Стоило мне войти в конюшню, как мой взгляд профессиональной горничной на автомате заметил чистоту и приятный запах помещения. Я быстро шла между денников, отмечая лоснящихся лошадей с аккуратно заплетенными гривами и хвостами. Уже почти дойдя до Баяна, услышала последнего, едва не поседев:
— Как несправедлив этот мир, мой друг! — философски заметил знакомый мне бас. В голосе слышалось что-то необычное, странное, некоторая заторможенность. — Вот мы с тобой всего лишь кони. Но это же не значит, что мы хуже остальных?

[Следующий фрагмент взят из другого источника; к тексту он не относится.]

-- ==== Sys2Proof/Machine/Flags.lean ====
section
/-! DEFINITION. The status words and flag fields that the spec computes from the state: MODE_STATE, channel and island
states, the slot word, the counts held in OTP. -/
namespace Sys2Proof.Machine

/-- MODE_STATE (R103). -/
def State.modeState (s : State) : Nat :=
  s.mode.mode.num + 8 * s.mode.ret.num + 64 * s.mode.base.num + 512 * b2n s.mode.armed

/-- The OTP count of evidence counter n: its pairs with bit A programmed (R436). -/
def State.evidCount (s : State) (n : Nat) : Nat := ((s.otp.evidence.getD n []).filter fun p => p.a).length

/-- The rollback count c (R446, R453): pairs with bit A programmed. -/
def State.rollbackCount (s : State) : Nat := (s.otp.rollback.filter fun p => p.a).length

/-- Whether SETTLING shows in CH_STATE (R211). -/
def State.settling (s : State) (c : Nat) : Bool :=
  let h := s.chan c
  (decide (h.settleFrom ≤ s.now) && decide (s.now < h.settleTo))
    || h.settleAhead.any fun x => decide (x.1 ≤ s.now) && decide (s.now < x.2)

/-- The code of a check state (R173). -/
def CheckState.num : CheckState → Nat
  | .unchecked => 0
  | .good => 1
  | .suspect => 2
  | .failed => 3
  | .unverified => 4

/-- CH_STATE (R173). -/
def State.chState (s : State) (c : Nat) : Nat :=
  let ch := s.chan c
  let n := c / 64
  let age := match ch.checkAt with
    | none => 255
    | some t => min 255 ((s.now - t) / 12800)
  ch.check.num + 8 * ch.mismatches + 32 * b2n ch.overload + 64 * b2n (s.settling c)
    + 128 * b2n (!s.islOn n || s.islFault n) + 256 * age

/-- ISL_STATE (R174). -/
def State.islState (s : State) (n : Nat) : Nat :=
  let i := s.isl n
  1 + 2 * b2n (s.islOn n) + 4 * b2n i.retired + 8 * b2n i.refFault + 16 * b2n i.supFault
    + 32 * b2n i.a.failed + 64 * b2n i.b.failed

/-- The integration that a second runs at a slot. -/
def Second.current (x : Second) (now : Nat) : Option Integ := x.runs.find? fun r => decide (r.start ≤ now) && decide (now < r.endGate)

/-- The requests that a second has taken up and not begun, or has begun. -/
def Second.urgents (x : Second) (begun : Bool) : List Urgent :=
  (x.runs.filter fun r => r.begun == begun).filterMap fun r => r.urgent

/-- The byte of ISL_SEC_STATUS that one second gives (R174): channel, busy, serving an urgent request. -/
def Second.byte (x : Second) (now : Nat) : Nat :=
  match x.current now with
  | some r => r.ch % 64 + 64 + 128 * b2n r.urgent.isSome
  | none => 64 * b2n x.testAt.isSome

/-- The urgent requests of an island that are pending (R181): none of them is under integration. -/
def Island.waiting (i : Island) : List Urgent := i.urgents ++ i.a.urgents false ++ i.b.urgents false

/-- ISL_SEC_STATUS (R174). -/
def State.islSec (s : State) (n : Nat) : Nat :=
  let i := s.isl n
  i.a.byte s.now + 256 * i.b.byte s.now + 65536 * i.waiting.length

/-- The bytes of FIR coefficients in the layout of R206. -/
def coeffBytes (cs : List Int) : List Byte := (cs.map (leI 3)).flatten

/-- Whether a role belongs to the metering group (R164): VOLTAGE, CURRENT, NEUTRAL, SPARE. -/
def meteringRole (r : Nat) : Bool := r == 1 || r == 2 || r == 3 || r == 5

/-- Whether a bank is in use by metering (R204). -/
def State.bankInUse (s : State) (n : Nat) : Bool :=
  s.channels.any fun c => meteringRole c.set.role && c.set.bank == n && !c.set.single

/-- FIR_BANK_n (R205). -/
def State.firBank (s : State) (n : Nat) : Nat :=
  let b := s.engine.banks.getD n {}
  let crc := if b.taps = 0 then 0 else (crc32c (coeffBytes b.coeff)).toNat % 65536
  b.taps + 512 * b.k + 4096 * b2n (s.bankInUse n) + 8192 * b2n (!b.pending.isEmpty) + 65536 * crc

/-- SVC_SLOTS (R477). -/
def State.svcSlots (s : State) : Nat :=
  let i := s.images
  b2n i.ccA.ok + 2 * b2n i.ccB.ok + 4 * i.ccActive + 8 * b2n i.trial + 16 * b2n i.ucA.ok + 32 * b2n i.ucB.ok
    + 64 * i.ucActive
    + match i.session with
      | none => 0
      | some x => 128 + 256 * x.target + 512 * x.port

/-- The version a slot register shows (R477): 0 when the slot is not verified. -/
def Image.shown (i : Image) : Nat := if i.ok then i.version else 0

/-- The mask of active alarm types of device scope, TMP_ACTIVE (R445). -/
def State.tmpActive (s : State) : Nat :=
  maskOf ((s.tamper.alarms.filter fun a => decide (a.type ≤ 12)).map fun a => a.type)

/-- Whether an alarm of a type is active for a target (R414). -/
def State.alarmOn (s : State) (type target : Nat) : Bool :=
  s.tamper.alarms.any fun a => a.type == type && a.target == target

/-- Whether a LOCK response is in force: an alarm with LOCK stands, or an earlier one has not run out (R416). -/
def State.lockOn (s : State) : Bool :=
  (s.tamper.alarms.any fun a => bit a.word 7 && decide (a.from_ ≤ s.now))
    || s.tamper.locks.any fun e => decide (s.now < e)

/-- Seconds of LOCK remaining (R476): the largest, with the full hour for an alarm that still stands. -/
def State.lockSeconds (s : State) : Nat :=
  if s.tamper.alarms.any fun a => bit a.word 7 && decide (a.from_ ≤ s.now) then 3600
  else s.tamper.locks.foldl (fun m e => max m (ceilDiv (e - s.now) slotsPerS)) 0

/-- A degradation condition of R97: a lane retired, an island retired or dropped, or the reference lost. -/
def State.degradation (s : State) : Bool :=
  s.engine.lanes.any (fun l => l.retired)
    || (s.islands.take s.nIsl).any (fun i => i.retired || i.dropped) || s.clock.refLost

/-- The DEGRADE byte of GET_STATUS (R158). -/
def State.degradeByte (s : State) : Nat :=
  b2n (s.engine.lanes.any fun l => l.retired)
    + 2 * b2n ((s.islands.take s.nIsl).any fun i => i.retired || i.dropped) + 4 * b2n s.clock.refLost

end Sys2Proof.Machine
end

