-- ==== Sys2Proof/Machine/Auth.lean ====
section
/-! DEFINITION. Port privileges (R119), authorisations (R456 to R461) and signed packages. -/
namespace Sys2Proof.Machine

/-- The privilege mask of a port (R120). P3 has none: its mailbox has a list of commands instead (R133). -/
def State.portMask (s : State) : Nat → Nat
  | 0 => 0x7F
  | 1 => s.parN 0x21
  | 2 => s.parN 0x22
  | _ => 0

/-- The opcodes whose base bit is READ (R119). -/
def readOpcodes : List Nat :=
  [0x0001, 0x0002, 0x0101, 0x0103, 0x0203, 0x0204, 0x0304, 0x0402, 0x0501, 0x0502, 0x0503, 0x0504, 0x0505, 0x0506,
   0x0601, 0x0602, 0x0604, 0x0801, 0x0802, 0x0804, 0x0B01, 0x0B02, 0x0B03]

/-- The base bits a request needs (R119): `read` marks HOST_AREA without WRITE, `cal` marks SET_MODE with TARGET 3. -/
def basePriv (op : Nat) (read cal : Bool) : Nat :=
  if op = 0x0302 ∨ op = 0x0805 then 0
  else if readOpcodes.contains op || (op == 0x0509 && read) then 1
  else if op = 0x0401 ∨ op = 0x0404 then 2
  else if op = 0x0005 ∨ op = 0x0006 ∨ op = 0x0007 then 4
  else if op / 256 = 0x07 ∨ (op = 0x0003 ∧ cal = true) then 32
  else if op / 256 = 0x09 then 64
  else 8

/-- The privilege part of order 5 (R119, R133). -/
def needPriv (s : State) (r : Request) (op : Nat) (signed : Bool := false) (read cal : Bool := false) :
    Except Deny Unit :=
  if r.port = 3 then need (op == 0x0001 || op == 0x0002 || op == 0x0805) .authorityRequired
  else if op = 0x0805 ∧ r.port = 1 then .error { status := .authorityRequired }
  else
    let want := basePriv op read cal + (if signed then 16 else 0)
    need ((s.portMask r.port &&& want) == want) .authorityRequired

/-- Device time now is defined in the time base; an authorisation compares it with NOT_AFTER. The step's own anchor
arithmetic gives it to the checks here as an argument. -/
def notAfterOk (time : Int) (na : Nat) : Bool := na == 0 || decide (time ≤ (na : Int))

/-- H and the bitmap of an anchor's window (R457): 1 operations, 2 metrology. -/
def SealState.window (w : SealState) (anchor : Nat) : Nat × BitVec 64 :=
  if anchor = 1 then (w.opsH, w.opsMap) else (w.metH, w.metMap)

/-- Whether a SEQ is acceptable to a window (R457). -/
def seqOk (h : Nat) (m : BitVec 64) (q : Nat) : Bool :=
  decide (h < q) || (decide (q ≤ h) && decide (h < q + 64) && !m.getLsbD (h - q))

/-- A window after a SEQ is consumed (R457): bit j of the bitmap stands for H - j. -/
def seqTake (h : Nat) (m : BitVec 64) (q : Nat) : Nat × BitVec 64 :=
  if h < q then (q, (m <<< (q - h)) ||| 1) else (h, m ||| BitVec.ofNat 64 (2 ^ (h - q)))

/-- A SEQ consumed from an anchor's window. -/
def State.takeSeq (s : State) (anchor q : Nat) : State :=
  s.onSec fun x =>
    let w := x.sealSt.window anchor
    let t := seqTake w.1 w.2 q
    { x with sealSt := if anchor = 1 then { x.sealSt with opsH := t.1, opsMap := t.2 }
                       else { x.sealSt with metH := t.1, metMap := t.2 } }

/-- The anchor slot in force: the highest programmed slot, as its number and digest (R446). -/
def State.anchorSlot (s : State) (anchor : Nat) : Option (Nat × List Byte) :=
  let l := match anchor with
    | 0 => s.otp.vendorAnchors
    | 1 => s.otp.opsAnchors
    | _ => s.otp.metAnchors
  match l.getLast? with
  | some d => some (l.length - 1, d)
  | none => none

/-- The installed public key of an anchor when its digest equals the slot in force (R447). -/
def State.anchorKey (s : State) (anchor : Nat) : Option (List Byte) :=
  let k := s.security.pubKeys.getD anchor []
  match s.anchorSlot anchor with
  | some (_, d) => if !k.isEmpty && shake256 k 32 == d then some k else none
  | none => none

/-- A signature under the anchor in force (R447, R450). -/
def State.sigOk (s : State) (anchor : Nat) (ctx : String) (msg sig : List Byte) : Bool :=
  match s.anchorKey anchor with
  | some k => Config.mlDsaVerify k (Keccak.ascii ctx) msg sig
  | none => false

/-- The session key of an anchor (R460). -/
def State.session (s : State) (anchor : Nat) : Option Session :=
  if anchor = 1 then s.security.opsSession else s.security.metSession

/-- The message that an authorisation covers (R459). -/
def authMessage (s : State) (op : Nat) (auth body : List Byte) : List Byte :=
  auth.take 16 ++ s.fuses.deviceId ++ le 2 op ++ shake256 body 64

/-- An authorisation checked at order 5 (R459): the anchor the command needs, the opcode, the parameter bytes before AUTH,
the AUTH bytes, and whether FORM 1 is refused (R461). It answers the state in which the SEQ is consumed. -/
def checkAuth (s : State) (time : Int) (anchor op : Nat) (body auth : List Byte) (form0 : Bool) :
    Except Deny State := do
  let form := fld auth 0 1
  need (!auth.isEmpty && fld auth 1 1 == anchor && !(form == 1 && form0)) .authorityRequired
  let key := s.session anchor
  need (form == 0 || key.isSome) .authorityRequired
  let msg := authMessage s op auth body
  let good := if form = 0 then s.sigOk anchor "OVP-AUTH" msg (auth.drop 16)
    else match key with
      | some k => kmac256 k.key msg 32 "OVP-AUTH" == auth.drop 16
      | none => false
  if !good then .error { status := .signatureInvalid, authCause := some 0 }
  let w := s.security.sealSt.window anchor
  if !notAfterOk time (fld auth 8 6) || !seqOk w.1 w.2 (fld auth 4 4) then
    .error { status := .rollback, authCause := some 0 }
  .ok (s.takeSeq anchor (fld auth 4 4))

/-- Order 5 of a command (R119, R459): the port privilege, then the authority. `anchor` is the anchor whose signature the
command must carry now, or none where host authority suffices; an AUTH supplied there is checked and consumed all the same.
It answers the state with the SEQ consumed, which a short command adopts once it has passed every check; a long one keeps the AUTH with
its operation (R457). -/
def order5 (s : State) (time : Int) (r : Request) (op : Nat) (anchor : Option Nat) (bodyLen : Nat) (auth : List Byte)
    (form0 : Bool := false) (cal : Bool := false) : Except Deny State := do
  let carried := if auth.isEmpty then none else some (fld auth 1 1)
  let signed := anchor == some 1 || carried == some 1
  needPriv s r op signed false cal
  match anchor with
  | some a => checkAuth s time a op (r.params.take bodyLen) auth form0
  | none =>
    match carried with
    | some a => checkAuth s time a op (r.params.take bodyLen) auth form0
    | none => .ok s

/-- The authorisation of a long command kept with its operation: its SEQ is consumed at the commit point (R457). -/
def State.holdAuth (s : State) (o : OpRef) (auth : List Byte) : State :=
  s.onEntry o fun e => { e with auth := if auth.isEmpty then none else some (fld auth 1 1, fld auth 4 4) }

/-- The anchor that "host/ops" asks for: none outside SEALED, operations in SEALED. -/
def State.opsWhenSealed (s : State) : Option Nat := if s.life = .sealed then some 1 else none

/-! ## Packages (R455, R456) -/

/-- The parts of a package. -/
structure Package where
  type : Nat
  version : Nat
  anchor : Nat
  flags : Nat
  seq : Nat
  rollback : Nat
  notAfter : Nat
  devId : List Byte
  header : List Byte
  payload : List Byte
  sig : List Byte
  deriving DecidableEq, Repr

/-- A package read from bytes; none when its layout or lengths are wrong (order 1 of R456). -/
def parsePackage (bs : List Byte) (types : List Nat) : Option Package :=
  let n := fld bs 8 4
  let p : Package :=
    { type := fld bs 0 2, version := fld bs 20 4, anchor := fld bs 3 1, flags := fld bs 4 2, seq := fld bs 12 4,
      rollback := fld bs 16 4, notAfter := fld bs 24 6, devId := sub bs 32 16, header := bs.take 64,
      payload := sub bs 64 n, sig := bs.drop (64 + n) }
  let unsigned := bit p.flags 1
  if decide (64 ≤ bs.length) && types.contains p.type && fld bs 2 1 == 1 && decide (p.anchor ≤ 2)
      && decide (p.flags < 4) && (!unsigned || p.type == 4) && isZero bs 6 2 && isZero bs 30 2 && isZero bs 48 16
      && decide (64 + n ≤ bs.length) && p.sig.length == (if unsigned then 0 else 3309)
      && (p.anchor != 0 || p.seq == 0)
      && (if p.type ≤ 2 then decide (p.rollback ≤ 64) else p.rollback == 0)
      && (bit p.flags 0 || p.devId == zeros 16)
  then some p else none

/-- The outcome of the checks of R456: the status and the order that failed. -/
structure PkgFail where
  status : Status
  order : Nat
  deriving DecidableEq, Repr

/-- Orders 2 to 6 of R456 on a package of a known anchor. `anyUnsigned` admits FLAGS[1] as R467 does in MANUFACTURE and
UNSEALED. -/
def checkPackage (s : State) (time : Int) (p : Package) (anchor : Nat) (anyUnsigned : Bool) : Except PkgFail Unit := do
  let unsigned := bit p.flags 1
  if p.anchor ≠ anchor then .error ⟨.signatureInvalid, 2⟩
  if unsigned && !anyUnsigned then .error ⟨.signatureInvalid, 3⟩
  if !unsigned && !s.sigOk anchor "OVP-PKG" (p.header ++ p.payload) p.sig then .error ⟨.signatureInvalid, 3⟩
  let bound := bit p.flags 0
  if bound && p.devId ≠ s.fuses.deviceId then .error ⟨.signatureInvalid, 4⟩
  if !bound && !unsigned && decide (4 ≤ p.type) then .error ⟨.signatureInvalid, 4⟩
  if !notAfterOk time p.notAfter then .error ⟨.rollback, 5⟩
  if unsigned then .ok ()
  else if p.type ≤ 2 then
    if p.rollback < s.rollbackCount then .error ⟨.rollback, 6⟩ else .ok ()
  else if anchor = 0 then .ok ()
  else
    let w := s.security.sealSt.window anchor
    if seqOk w.1 w.2 p.seq then .ok () else .error ⟨.rollback, 6⟩

/-- Every order of R456 on bytes: the package, or the status and the order of the failure. -/
def verifyPackage (s : State) (time : Int) (bs : List Byte) (types : List Nat) (anchor : Nat → Nat)
    (anyUnsigned : Bool) : Except PkgFail Package :=
  match parsePackage bs types with
  | none => .error ⟨.badParameter, 1⟩
  | some p =>
    match checkPackage s time p (anchor p.anchor) anyUnsigned with
    | .ok _ => .ok p
    | .error e => .error e

/-- The count of a package failure (R518): orders 2 to 6 raise EV_AUTH_FAIL with cause 1. -/
def State.pkgFail (s : State) (e : PkgFail) (port : Nat) : State := if e.order = 1 then s else s.authFail 1 port

end Sys2Proof.Machine
end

— П-р-р-р, — фыркнул невидимый собеседник. А я ускорилась: чуяло мое сердце, что Баян что-то с конюхом сделал.
— Вот и я говорю: тьфу на них!
— Баян, что происходит? — сразу с порога требовательно спросила я, сложив руки на груди для пущей убедительности. Пони подошел к перегородке и неловко (рост не позволял) высунул голову из денника в проход, окидывая меня критическим взглядом, потом еще одним, и еще. Наконец, я удостоилась чести услышать ответ:
— А мы тут конфетками балуемся, — неловко, даже немного смущенно сказал Баян и попытался улыбнуться. Белая морда пони действительно была обильно испачкана чем-то коричневым — шоколадом, полагаю. — И тебя угостим, еще пара осталась. Тебя, наверное, побил кто-то вчера — вон какие синячища под глазами! От шоколада вырабатываются эндорфины — гормоны счастья, сразу настроение улучшится.
— Вовсе нет, — обиженно фыркнула я, когда мое мастерство с ходу не оценили. — Это макияж, маскировка, если хочешь.
— А-а-а, — многозначительно протянул пони, бросив еще один критический взгляд в мою сторону. — За маскировку сойдет. Ужасно хочется тебя пожалеть: видок тот еще! Точно, конфетку не будешь? Тогда я доедаю.
И, нырнув назад, принялся что-то есть, громко чавкая и постанывая от удовольствия,
на что я насупилась, подошла ближе, открыла дверь и поманила за собой Баяна: нас ждут великие дела, нет времени прохлаждаться. Что любопытно, больше никого рядом с пони не было, хотя оставляла я его с Бертой, смольно-черной кобылкой-пони. А вот из соседнего денника отчетливо слышался храп. Заглянув туда, я увидела старого гнедого жеребца, который совсем по-кошачьи, что для лошадей не характерно, развалился на чистом сене и, вытянув голову вперед, спал.
— Так что там с конюхом, Баян? — в лоб задала я вопрос. Глаза у пони забегали — сразу видно: набедокурил.
— Нет, ничего. Ничего серьезного, — поколебавшись, ответил Баян. С минуту он размышлял, а потом поднял голову и, стараясь говорить мне на ухо, продолжил, пахнув перед этим перегаром — Я долго и мучительно умирал в грязи, как вдруг носа моего коснулся притягательный аромат портвейна. Ну, я и ожил немного. Забыв от отчаяния о конспирации, попросил меня угостить, а конюх оказался из пугливых. Как вытаращился! Подумал, что кто-то из богов ему явился. В общем, портвейна своего я не дождался, зато конфеты мне притащили. Целый мешок! А как в такой обстановке есть конфеты? Это ж отравиться можно! Ну, я и фыркнул, что в такой грязище есть нельзя, так конюх за час всю конюшню вылизал!